La campagne du SEP obtient du soutien dans le nord du Sri Lanka

Par notre correspondant
11 août 2015

Des membres et des sympathisants du SEP et des Etudiants et jeunes internationalistes pour l'égalité sociale (EJIES) ont fait campagne parmi les travailleurs, les pêcheurs, les femmes au foyer, les jeunes et les retraités pour la deuxième réunion électorale à être tenue dans le Nord du Sri Lanka. Le PES aligne 43 candidats, dans trois districts, pour l’élection générale du 17 août – à Colombo, la capitale, à Jaffna dans la zone nord et dans la zone de plantations de Nuwaraeliya. 

A section of the Jaffna meeting

Dans des discussions animées avec les membres et sympathisants du SEP des personnes interviewées à Karainagar ont souvent exprimé leur mépris pour et leur opposition au principal parti bourgeois tamoul, l'Alliance nationale tamoule (TNA), et de l'hostilité face à l'occupation militaire continue de la région Nord, plus de six ans après la fin de la guerre communautariste du gouvernement contre les séparatistes des Tigres de libération de l'Eelam tamoul (LTTE). 

Karainagar est une île reliée à Jaffna par une longue chaussée.
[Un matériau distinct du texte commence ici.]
theorem execSldk_memOk (x0) (x1) (x2) (x3 : State) (h3 : x3.MemOk) : Outcome.MemOk (execSldk x0 x1 x2 x3) := by
  unfold execSldk
  apply scalarOp_memOk
  · exact h3
  · intro a1 a2 a3
    extract_lets +onlyGivenNames y4
    clear_value y4
    extract_lets +onlyGivenNames y5
    clear_value y5
    refine outOk_next ?_
    apply State.scalarAccess_memOk
    exact h3

theorem execSatom_memOk (x0) (x1) (x2) (x3) (x4) (x5) (x6) (x7 : State) (h7 : x7.MemOk) : Outcome.MemOk (execSatom x0 x1 x2 x3 x4 x5 x6 x7) := by
  unfold execSatom
  extract_lets +onlyGivenNames y1
  clear_value y1
  extract_lets +onlyGivenNames y2
  clear_value y2
  apply scalarOp_memOk
  · exact h7
  · intro a3 a4 a5
    extract_lets +onlyGivenNames y6
    clear_value y6
    extract_lets +onlyGivenNames y7
    clear_value y7
    refine outOk_next ?_
    apply State.scalarAccess_memOk
    exact h7

theorem execSbr_memOk (x0) (x1) (x2) (x3) (x4 : State) (h4 : x4.MemOk) : Outcome.MemOk (execSbr x0 x1 x2 x3 x4) := by
  unfold execSbr
  apply scalarOp_memOk
  · exact h4
  · intro a1 a2 a3
    refine outOk_next ?_
    apply State.goto_memOk
    exact h4

theorem execSjmpx_memOk (x0) (x1 : State) (h1 : x1.MemOk) : Outcome.MemOk (execSjmpx x0 x1) := by
  unfold execSjmpx
  apply scalarOp_memOk
  · exact h1
  · intro a1 a2 a3
    refine outOk_next ?_
    apply State.goto_memOk
    exact h1

theorem execScall_memOk (x0) (x1 : State) (h1 : x1.MemOk) : Outcome.MemOk (execScall x0 x1) := by
  unfold execScall
  apply scalarOp_memOk
  · exact h1
  · intro a1 a2 a3
    refine outOk_next ?_
    apply State.goto_memOk
    apply State.setWave_memOk
    exact h1

theorem execSret_memOk (x0) (x1 : State) (h1 : x1.MemOk) : Outcome.MemOk (execSret x0 x1) := by
  unfold execSret
  apply scalarOp_memOk
  · exact h1
  · intro a1 a2 a3
    refine outOk_next ?_
    apply State.goto_memOk
    exact h1

theorem noTxn_memOk (x0 : State) (x1) (x2) (x3) (x4) (h0 : x0.MemOk) (hk : ∀ u, Outcome.MemOk (x4 u)) : Outcome.MemOk (noTxn x0 x1 x2 x3 x4) := by
  unfold noTxn
  refine outOk_ite ?_ ?_
  · refine outOk_next ?_
    apply State.setWave_memOk
    exact h0
  · apply hk

theorem execSplit_memOk (x0) (x1) (x2) (x3 : State) (h3 : x3.MemOk) : Outcome.MemOk (execSplit x0 x1 x2 x3) := by
  unfold execSplit
  extract_lets +onlyGivenNames y1
  clear_value y1
  apply scalarOp_memOk
  · exact h3
  · intro a2 a3 a4
    extract_lets +onlyGivenNames y5
    clear_value y5
    extract_lets +onlyGivenNames y6
    clear_value y6
    refine outOk_ite ?_ ?_
    · refine outOk_next ?_
      apply State.next_memOk
      exact h3
    · refine outOk_ite ?_ ?_
      · refine outOk_next ?_
        apply State.goto_memOk
        exact h3
      · apply noTxn_memOk
        · exact h3
        · intro a7
          refine outOk_ite ?_ ?_
          · refine outOk_next ?_
            apply State.wait_memOk
            exact h3
          · extract_lets +onlyGivenNames y8
            clear_value y8
            extract_lets +onlyGivenNames y9
            clear_value y9
            extract_lets +onlyGivenNames y10
            clear_value y10
            extract_lets +onlyGivenNames y11
            clear_value y11
            extract_lets +onlyGivenNames y12
            clear_value y12
            refine outOk_next ?_
            apply State.setWave_memOk
            exact h3

theorem execSyield_memOk (x0 : State) (h0 : x0.MemOk) : Outcome.MemOk (execSyield x0) := by
  unfold execSyield
  apply scalarOp_memOk
  · exact h0
  · intro a1 a2 a3
    refine outOk_next ?_
    apply State.next_memOk
    apply State.updFrag_memOk
    exact h0

theorem State.sexit_memOk (x0 : State) (x1) (x2) (x3) (h0 : x0.MemOk) : State.MemOk (State.sexit x0 x1 x2 x3) := by
  unfold State.sexit
  refine memOk_ite ?_ ?_
  · apply State.wait_memOk
    exact h0
  · apply State.waveExitCheck_memOk
    apply State.setWave_memOk
    exact h0

theorem execSexit_memOk (x0 : State) (h0 : x0.MemOk) : Outcome.MemOk (execSexit x0) := by
  unfold execSexit
  apply scalarOp_memOk
  · exact h0
  · intro a1 a2 a3
    apply noTxn_memOk
    · exact h0
    · intro a4
      refine outOk_next ?_
      apply State.sexit_memOk
      exact h0

theorem State.enqueue_memOk (x0 : State) (x1) (x2) (x3) (x4) (x5) (x6) (h0 : x0.MemOk) : State.MemOk (State.enqueue x0 x1 x2 x3 x4 x5 x6) := by
  unfold State.enqueue
  refine memOk_ite ?_ ?_
  · apply State.wait_memOk
    exact h0
  · extract_lets +onlyGivenNames y1
    clear_value y1
    apply State.next_memOk
    apply State.setWave_memOk
    exact h0

theorem execLrun_memOk (x0) (x1) (x2) (x3 : State) (h3 : x3.MemOk) : Outcome.MemOk (execLrun x0 x1 x2 x3) := by
  unfold execLrun
  apply scalarOp_memOk
  · exact h3
  · intro a1 a2 a3
    refine outOk_next ?_
    apply State.enqueue_memOk
    exact h3

theorem execLrunx_memOk (x0) (x1) (x2) (x3 : State) (h3 : x3.MemOk) : Outcome.MemOk (execLrunx x0 x1 x2 x3) := by
  unfold execLrunx
  apply scalarOp_memOk
  · exact h3
  · intro a1 a2 a3
    refine outOk_next ?_
    apply State.enqueue_memOk
    exact h3

theorem execSgetx_memOk (x0) (x1) (x2 : State) (h2 : x2.MemOk) : Outcome.MemOk (execSgetx x0 x1 x2) := by
  unfold execSgetx
  apply scalarOp_memOk
  · exact h2
  · intro a1 a2 a3
    split
    · rename_i z4 z5
      refine outOk_next ?_
      apply State.wait_memOk
      exact h2
    · rename_i z6 z7 z8
      refine outOk_next ?_
      apply State.next_memOk
      apply State.setWave_memOk
      exact h2

theorem execSwaitf_memOk (x0) (x1 : State) (h1 : x1.MemOk) : Outcome.MemOk (execSwaitf x0 x1) := by
  unfold execSwaitf
  apply scalarOp_memOk
  · exact h1
  · intro a1 a2 a3
    refine outOk_ite ?_ ?_
    · refine outOk_next ?_
      apply State.wait_memOk
      exact h1
    · refine outOk_next ?_
      apply State.next_memOk
      exact h1

theorem State.acquireCounts_memOk (x0 : State) (x1) (x2) (x3) (h0 : x0.MemOk) : State.MemOk (State.acquireCounts x0 x1 x2 x3) := by
  unfold State.acquireCounts
  refine memOk_ite ?_ ?_
  · apply State.dropL1_memOk
    exact h0
  · exact h0

theorem execSwaitc_memOk (x0) (x1) (x2 : State) (h2 : x2.MemOk) : Outcome.MemOk (execSwaitc x0 x1 x2) := by
  unfold execSwaitc
  apply scalarOp_memOk
  · exact h2
  · intro a1 a2 a3
    refine outOk_ite ?_ ?_
    · refine outOk_next ?_
      apply State.next_memOk
      apply State.acquireCounts_memOk
      exact h2
    · refine outOk_next ?_
      apply State.wait_memOk
      exact h2

theorem State.barWord_memOk (x0 : State) (x1) (x2) (x3) (x4) (h0 : x0.MemOk) : PairOk (State.barWord x0 x1 x2 x3 x4) := by
  unfold State.barWord
  split
  · rename_i z1 z2 z3 z4
    refine memOk_have (p := State.MemOk z3) (pairOk_eq z4 ?_) (fun h5 => ?_)
    · apply State.resolve_memOk
      exact h0
    refine pairOk_mk ?_
    exact h5
  · rename_i z6 z7 z8 z9 z10
    refine memOk_have (p := State.MemOk z9) (pairOk_eq z10 ?_) (fun h11 => ?_)
    · apply State.resolve_memOk
      exact h0
    split
    rename_i z12 z13 z14 z15
    refine memOk_have (p := State.MemOk z14) (pairOk_eq z15 ?_) (fun h16 => ?_)
    · apply State.memFault_memOk
      exact h11
    refine pairOk_mk ?_
    apply State.updWave_memOk
    exact h16

theorem State.stageRelease_memOk (x0 : State) (x1) (x2) (h0 : x0.MemOk) : State.MemOk (State.stageRelease x0 x1 x2) := by
  unfold State.stageRelease
  extract_lets +onlyGivenNames y1
  clear_value y1
  refine memOk_ite ?_ ?_
  · exact h0
  · extract_lets +onlyGivenNames y2
    refine memOk_have (p := State.MemOk y2) ?_ (fun h3 => ?_)
    · unfold y2
      (refine ⟨?_⟩; dsimp only; refine State.MemOk.wf ?_)
      exact h0
    clear_value y2
    extract_lets +onlyGivenNames y4
    refine memOk_have (p := State.MemOk y4) ?_ (fun h5 => ?_)
    · unfold y4
      apply State.updCore_memOk
      exact h3
    clear_value y4
    apply State.post_memOk
    exact h5

theorem execBara_memOk (x0) (x1) (x2) (x3 : State) (h3 : x3.MemOk) : Outcome.MemOk (execBara x0 x1 x2 x3) := by
  unfold execBara
  apply scalarOp_memOk
  · exact h3
  · intro a1 a2 a3
    extract_lets +onlyGivenNames y4
    clear_value y4
    refine outOk_ite ?_ ?_
    · refine outOk_next ?_
      apply State.scalarTrap_memOk
      exact h3
    · refine outOk_ite ?_ ?_
      · refine outOk_next ?_
        apply State.wait_memOk
        exact h3
      · split
        · rename_i z5 z6 z7
          refine memOk_have (p := State.MemOk z6) (pairOk_eq z7 ?_) (fun h8 => ?_)
          · apply State.barWord_memOk
            exact h3
          refine outOk_next ?_
          exact h8
        · rename_i z9 z10 z11 z12
          refine memOk_have (p := State.MemOk z11) (pairOk_eq z12 ?_) (fun h13 => ?_)
          · apply State.barWord_memOk
            exact h3
          extract_lets +onlyGivenNames y14
          clear_value y14
          split
          · rename_i z15 z16 z17
            extract_lets +onlyGivenNames y18
            refine memOk_have (p := State.MemOk y18) ?_ (fun h19 => ?_)
            · unfold y18
              apply State.claim_memOk
              exact h13
            clear_value y18
            split
            · rename_i z20 z21
              refine outOk_next ?_
              apply State.setWave_memOk
              exact h19
            · rename_i z22 z23 z24
              extract_lets +onlyGivenNames y25
              clear_value y25
              split
              rename_i z26 z27 z28 z29 z30
              refine outOk_ite ?_ ?_
              · refine outOk_next ?_
                apply State.scalarTrap_memOk
                apply State.setWave_memOk
                exact h19
              · split
                · rename_i z31 z32
                  refine outOk_next ?_
                  apply State.setWave_memOk
                  exact h19
                · rename_i z33 z34 z35
                  extract_lets +onlyGivenNames y36
                  clear_value y36
                  refine outOk_next ?_
                  apply State.next_memOk
                  apply State.setWave_memOk
                  exact h19
          · rename_i z37 z38
            extract_lets +onlyGivenNames y39
            clear_value y39
            split
            rename_i z40 z41 z42 z43 z44
            extract_lets +onlyGivenNames y45
            refine memOk_have (p := State.MemOk y45) ?_ (fun h46 => ?_)
            · unfold y45
              split
              · rename_i z47 z48
                apply State.store_memOk
                exact h13
              · rename_i z49
                exact h13
            clear_value y45
            refine outOk_ite ?_ ?_
            · refine outOk_next ?_
              apply State.scalarTrap_memOk
              exact h46
            · extract_lets +onlyGivenNames y50
              refine memOk_have (p := State.MemOk y50) ?_ (fun h51 => ?_)
              · unfold y50
                refine memOk_ite ?_ ?_
                · apply State.stageRelease_memOk
                  exact h46
                · exact h46
              clear_value y50
              refine outOk_next ?_
              apply State.next_memOk
              apply State.updWave_memOk
              exact h51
La moitié environ des habitants sont des familles de pêcheurs et le reste sont des travailleurs, des fonctionnaires et des agriculteurs. Beaucoup de familles déplacées par la guerre, y ont été parqués sans installations élémentaires, tandis que des camps militaires neufs ont été établis. Des maisons endommagées et des débris sont les symboles visibles de plus de deux décennies de guerre communautariste. Beaucoup de familles pauvres dépendent de la pêche à la crevette rose dans les lagons. 

La réunion électorale s'est tenue le 31 juillet dans le village de pêcheurs d'Oori, à environ 20 kilomètres de Jaffna. Plus de 50 personnes dont des pêcheurs, des agriculteurs, des enseignants, des femmes au foyer et des étudiants y ont participé, tandis que plusieurs centaines de personnes écoutaient à l'extérieur. 

Le principal orateur était le secrétaire général du SEP Wije Dias, le candidat du SEP V. Kamalathasan présidait la réunion. Les autres orateurs étaient Paramu Thirugnanasampanthar, qui dirige la liste du SEP à Jaffna, Pankaja Jayawickrema, représentant l'EJIES et le candidat du SEP Rasaratnam Balagowry.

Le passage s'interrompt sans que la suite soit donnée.